───── Given records
/-- The tokens of an instruction are encoded to its words, whatever the label table. -/
theorem encodePass_instrTokens (labels : LabelTable) {i : Instr} (hwf : i.wf = true)
    (hres : i.isReserved = false) {toks : List Token} {rest : List Word}
    (hrest : encodePass labels none toks = .ok rest) :
    encodePass labels none (instrTokens i ++ toks) = .ok (encode i ++ rest) := by
  obtain ⟨op, a, b, rfl⟩ | ⟨x, rfl⟩ | ⟨e, x, rfl⟩ := i.cases_shape
  · obtain ⟨ha, hb⟩ : a.wf = true ∧ b.wf = true := by simpa using hwf
    simp only [instrTokens_instr, List.cons_append]
    rw [encodePass_op, encodePass_operand, encodePass_operand]
    exact encodePass_newline labels (encodeOp_basic op ha hb) hrest
  · simp only [instrTokens_jsr, List.cons_append]
    rw [encodePass_op, encodePass_operand]
    exact encodePass_newline labels (encodeOp_jsr hwf) hrest
  · cases hres

theorem encodePass_flatMap_instrTokens (labels : LabelTable) {is : List Instr}
    (h : ∀ i ∈ is, i.wf = true ∧ i.isReserved = false) :
    encodePass labels none (is.flatMap instrTokens) = .ok (is.flatMap encode) := by
  induction is with
  | nil => rfl
  | cons i is ih =>
    rw [List.forall_mem_cons] at h
    obtain ⟨⟨hwf, hres⟩, his⟩ := h
    exact encodePass_instrTokens labels hwf hres (ih his)

/-- Settles O49: the walk finds each instruction's tokens, and the encoding pass turns them back into its
words; the label table plays no part. -/
theorem tokenRoundTrip : Obligations.TokenRoundTrip := fun is h =>
  ⟨is.flatMap instrTokens, disassembleFrom_flatMap_encode (fun i hi => (h i hi).1) _ le_rfl,
    encodePass_flatMap_instrTokens _ h⟩

/-! ### Label references (R76, R83) -/

section
variable {labels : LabelTable} {name : Text} {k : Nat}

/-- The opcode word of JSR with an extended immediate (R63, R66). -/
theorem encode_jsr_immExtended (v : Word) : encode (.jsr (.immExtended v)) = [0x7c10, v] := by
  have hword : packWord 0 jsrCode 0x1f = 0x7c10 := by decide
  rw [encode_jsr, encodeOperand, hword]

theorem labelOperand_defined (h : labels.lookup name = some k) (hk : k < 65536) :
    labelOperand labels name = .ok (.immExtended (narrow k)) := by
  rw [labelOperand, h]
  exact if_pos hk

theorem labelOperand_undefined (h : labels.lookup name = none) :
    labelOperand labels name = .error (.undefinedLabel name) := by
  rw [labelOperand, h]

theorem labelOperand_out_of_range (h : labels.lookup name = some k) (hk : 65536 ≤ k) :
    labelOperand labels name = .error .unknownOperandToken := by
  rw [labelOperand, h]
  exact if_neg (Nat.not_lt.2 hk)

end

/-- Settles O52: a label reference adds to the instruction being collected what `labelOperand` answers, in
each place. -/
theorem labelReferenceIsLongForm : Obligations.LabelReferenceIsLongForm := by
  refine fun labels name => ⟨fun k hk hlt => ?_, fun hk => ?_, fun k hk hge => ?_⟩
  · have hlabel := labelOperand_defined hk hlt
    refine ⟨?_, fun op x hx => ⟨?_, ?_, ?_⟩⟩
    · rw [encodePass_op, encodePass_labelRef labels hlabel, ← encode_jsr_immExtended]
      exact encodePass_line_end labels (encodeOp_jsr rfl)
    · rw [encodePass_op, encodePass_labelRef labels hlabel, encodePass_operand]
      exact encodePass_line_end labels (encodeOp_basic op rfl hx)
    · rw [encodePass_op, encodePass_operand, encodePass_labelRef labels hlabel]
      exact encodePass_line_end labels (encodeOp_basic op hx rfl)
    · rw [encodePass_op, encodePass_labelRef labels hlabel, encodePass_labelRef labels hlabel]
      exact encodePass_line_end labels (encodeOp_basic op rfl rfl)
  · have hlabel := labelOperand_undefined hk
    refine ⟨?_, fun op x => ⟨?_, ?_⟩⟩
    · rw [encodePass_op, encodePass_labelRef_error labels hlabel]
    · rw [encodePass_op, encodePass_labelRef_error labels hlabel]
    · rw [encodePass_op, encodePass_operand, encodePass_labelRef_error labels hlabel]
  · rw [encodePass_op, encodePass_labelRef_error labels (labelOperand_out_of_range hk hge)]

/-! ### Numbers as text (R78, R87) -/

theorem digitValue_hexDigit {d : Nat} (hd : d < 16) : digitValue 16 (hexDigit d) = some d := by
  revert d
  decide

theorem plus_ne_hexDigit {d : Nat} (hd : d < 16) : '+' ≠ hexDigit d := by
  revert d
  decide

/-- Reading the digits of a number that fits comes to the number. -/
theorem parseDigits_hexDigits {fuel n : Nat} (hn : n < 16 ^ fuel) (acc : Text) :
    parseDigits 16 0 (hexDigits fuel n acc) = parseDigits 16 n acc := by
  induction fuel generalizing n acc with
  | zero =>
    obtain rfl : n = 0 := by omega
    rfl
  | succ fuel ih =>
    have hdigit := digitValue_hexDigit (Nat.mod_lt n (show 16 > 0 by decide))
    rw [hexDigits]
    split
    · next h =>
      rw [parseDigits, hdigit]
      exact congrArg (parseDigits 16 · acc) (by omega)
    · have hdiv : n / 16 < 16 ^ fuel := Nat.div_lt_of_lt_mul (by rwa [← Nat.pow_succ'])
      rw [ih hdiv, parseDigits, hdigit]
      exact congrArg (parseDigits 16 · acc) (by omega)

theorem hexDigits_ne_nil (fuel n : Nat) (acc : Text) : hexDigits (fuel + 1) n acc ≠ [] := by
  induction fuel generalizing n acc with
  | zero =>
    rw [hexDigits]
    split <;> exact List.cons_ne_nil _ _
  | succ fuel ih =>
    rw [hexDigits]
    split
    · exact List.cons_ne_nil _ _
    · exact ih _ _

theorem plus_notMem_hexDigits (fuel n : Nat) {acc : Text} (hacc : '+' ∉ acc) :
    '+' ∉ hexDigits fuel n acc := by
  induction fuel generalizing n acc with
  | zero => exact hacc
  | succ fuel ih =>
    have hcons : '+' ∉ hexDigit (n % 16) :: acc :=
      List.not_mem_cons_of_ne_of_not_mem (plus_ne_hexDigit (Nat.mod_lt n (by decide))) hacc
    rw [hexDigits]
    split
    · exact hcons
    · exact ih _ hcons

theorem plus_notMem_renderWord (w : Word) : '+' ∉ renderWord w := by
  have hdigits : '+' ∉ hexDigits 4 w.toNat [] := plus_notMem_hexDigits 4 w.toNat (by simp)
  simp [renderWord, hdigits]

theorem parseNumber_renderWord (w : Word) : parseNumber (renderWord w) = some w.toNat := by
  have hne : hexDigits 4 w.toNat [] ≠ [] := hexDigits_ne_nil 3 w.toNat []
  have hparse : parseDigits 16 0 (hexDigits 4 w.toNat []) = some w.toNat :=
    parseDigits_hexDigits w.isLt []
  rw [renderWord, parseNumber]
  · exact hparse
  · exact hne

theorem parseLiteral_renderWord (w : Word) : parseLiteral (renderWord w) = some w := by
  rw [parseLiteral, parseNumber_renderWord]
  exact (if_pos w.isLt).trans (by rw [narrow, BitVec.ofNat_toNat, BitVec.setWidth_eq])

/-! ### Operands as text (R79, R87) -/

theorem parseReg_regName (r : Reg) : parseReg (regName r) = some r := by cases r <;> rfl

/-- A number starts with a digit, so it names no register. -/
theorem parseReg_renderWord (w : Word) : parseReg (renderWord w) = none := by
  rw [parseReg, List.find?_eq_none]
  intro r _
  cases r <;> simp [renderWord, upperText, regName]

theorem lookup_keywords_renderWord (w : Word) : keywords.lookup (upperText (renderWord w)) = none := rfl

theorem splitPlus_append {l : Text} (hl : '+' ∉ l) (r : Text) :
    splitPlus (l ++ '+' :: r) = some (l, r) := by
  induction l with
  | nil => rfl
  | cons c cs ih =>
    rw [List.mem_cons, not_or] at hl
    obtain ⟨hc, hcs⟩ := hl
    rw [List.cons_append, splitPlus, if_neg (Ne.symm hc), ih hcs]

theorem splitPlus_of_notMem {l : Text} (hl : '+' ∉ l) : splitPlus l = none := by
  induction l with
  | nil => rfl
  | cons c cs ih =>
    rw [List.mem_cons, not_or] at hl
    obtain ⟨hc, hcs⟩ := hl
    rw [splitPlus, if_neg (Ne.symm hc), ih hcs]

theorem plus_notMem_regName (r : Reg) : '+' ∉ regName r := by cases r <;> decide

theorem parseBracket_offset (r : Reg) (k : Word) :
    parseBracket (renderWord k ++ '+' :: regName r) = some (.regIndirectOffset r k) := by
  rw [parseBracket, splitPlus_append (plus_notMem_renderWord k)]
  simp only [parseLiteral_renderWord, parseReg_regName]

theorem parseBracket_regName (r : Reg) : parseBracket (regName r) = some (.regIndirect r) := by
  rw [parseBracket, splitPlus_of_notMem (plus_notMem_regName r)]
  simp only [parseReg_regName]

theorem parseBracket_renderWord (k : Word) : parseBracket (renderWord k) = some (.memDirect k) := by
  rw [parseBracket, splitPlus_of_notMem (plus_notMem_renderWord k)]
  simp only [parseReg_renderWord, parseLiteral_renderWord, Option.map_some]

theorem parseOperand_bracket {inside : Text} {x : Operand} (h : parseBracket inside = some x) :
    parseOperand ('[' :: inside ++ [']']) = .ok (.operand x) := by
  rw [List.cons_append, parseOperand, if_pos List.getLast?_concat, List.dropLast_concat, h]

theorem parseOperand_renderWord (w : Word) :
    parseOperand (renderWord w) = .ok (.operand (literalOperand w)) := by
  unfold parseOperand
  split
  · next h => exact absurd h (by simp [renderWord])
  · simp only [parseReg_renderWord, lookup_keywords_renderWord, parseLiteral_renderWord]

theorem literalOperand_of_le {n : Word} (h : n.toNat ≤ 31) : literalOperand n = .immInline n := if_pos h

theorem literalOperand_of_lt {n : Word} (h : 31 < n.toNat) : literalOperand n = .immExtended n :=
  if_neg (Nat.not_le.2 h)

/-- Settles O51: registers and keywords by their names, brackets by what is inside them, and a number as
the literal of R76. -/
theorem operandTextReadsBack : Obligations.OperandTextReadsBack := by
  intro x hwf hlong
  cases x with
  | reg r => cases r <;> rfl
  | regIndirect r => exact parseOperand_bracket (parseBracket_regName r)
  | regIndirectOffset r k => exact parseOperand_bracket (parseBracket_offset r k)
  | pop => rfl
  | peek => rfl
  | push => rfl
  | sp => rfl
  | pc => rfl
  | o => rfl
  | memDirect k => exact parseOperand_bracket (parseBracket_renderWord k)
  | immExtended k =>
    rw [renderOperand, parseOperand_renderWord, literalOperand_of_lt (hlong k rfl)]
  | immInline n =>
    rw [renderOperand, parseOperand_renderWord, literalOperand_of_le (of_decide_eq_true hwf)]

end Sys2Proof.Machine

/-! PROOFS. The family of spec/40_engine.md: what a step of a ready core does, when the core stops, the
operand multiplexer, and what the basic instructions leave in and around their targets. -/

namespace Sys2Proof.Machine

/-! ### The instruction at PC (R69, R70, R103) -/

theorem length_encode_le_three {i : Instr} (hi : i.wf = true) : (encode i).length ≤ 3 := by
  obtain ⟨w, ts, -, -, rfl, -⟩ := decode_eq_ok_iff.1 (decodeOfEncode i [] hi)
  rw [length_encode_decodeInstr]
  have := trailingCount_le_two w
  omega

/-- The words that the fetch reads begin with those of an instruction that stands from PC on. -/
theorem fetchWords_eq_encode_append {i : Instr} {s : State} (hi : i.wf = true)
    (hat : ∀ (k : Nat) (h : k < (encode i).length), s.readMem (s.pc + narrow k) = (encode i)[k]) :
    ∃ rest, encode i ++ rest = [s.fetchWord 0, s.fetchWord 1, s.fetchWord 2] := by
  have hlen := length_encode_le_three hi
  have htake : [s.fetchWord 0, s.fetchWord 1, s.fetchWord 2].take (encode i).length = encode i := by
    refine List.ext_getElem (List.length_take_of_le hlen) fun k _ hk => ?_
    rw [List.getElem_take, ← hat k hk]
    obtain rfl | rfl | rfl : k = 0 ∨ k = 1 ∨ k = 2 := by omega
    all_goals rfl
  rw [← htake]
  exact ⟨_, List.take_append_drop ..⟩

/-- The words of an instruction, standing from PC on, are fetched as that instruction with its length. -/
theorem fetch_of_encode_at_pc {i : Instr} {s : State} (hi : i.wf = true) (hres : i.isReserved = false)
    (hat : ∀ (k : Nat) (h : k < (encode i).length), s.readMem (s.pc + narrow k) = (encode i)[k]) :
    s.fetch = (i, (encode i).length) := by
  obtain ⟨rest, hrest⟩ := fetchWords_eq_encode_append hi hat
  have hdec := decodeOfEncode i rest hi
  rw [hrest] at hdec
  obtain ⟨_, _, ⟨rfl, rfl⟩, -, hfst, -⟩ := decode_eq_ok_iff.1 hdec
  have hfetch : s.fetch.1 = i := hfst.symm
  refine Prod.ext hfetch ?_
  have hpat : ¬ reservedPattern (s.fetchWord 0) := fun h =>
    absurd hres (by rw [hfst, (isReserved_decodeInstr_iff ..).2 h]; decide)
  rw [← hfetch, State.fetch, decodeInstr_snd, if_neg hpat, length_encode_decodeInstr]

/-! ### A step of a ready core (R102 to R104, R174) -/

theorem isReserved_fetch_iff (s : State) :
    s.fetch.1.isReserved = true ↔ reservedPattern (s.readMem s.pc) := by
  rw [State.fetch, isReserved_decodeInstr_iff, fetchWord_zero]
──────────
Which lines in the entries above contain "step"? Pull each of them out.

/-! PROOFS. The family of spec/40_engine.md: what a step of a ready core does, when the core stops, the
/-! ### A step of a ready core (R102 to R104, R174) -/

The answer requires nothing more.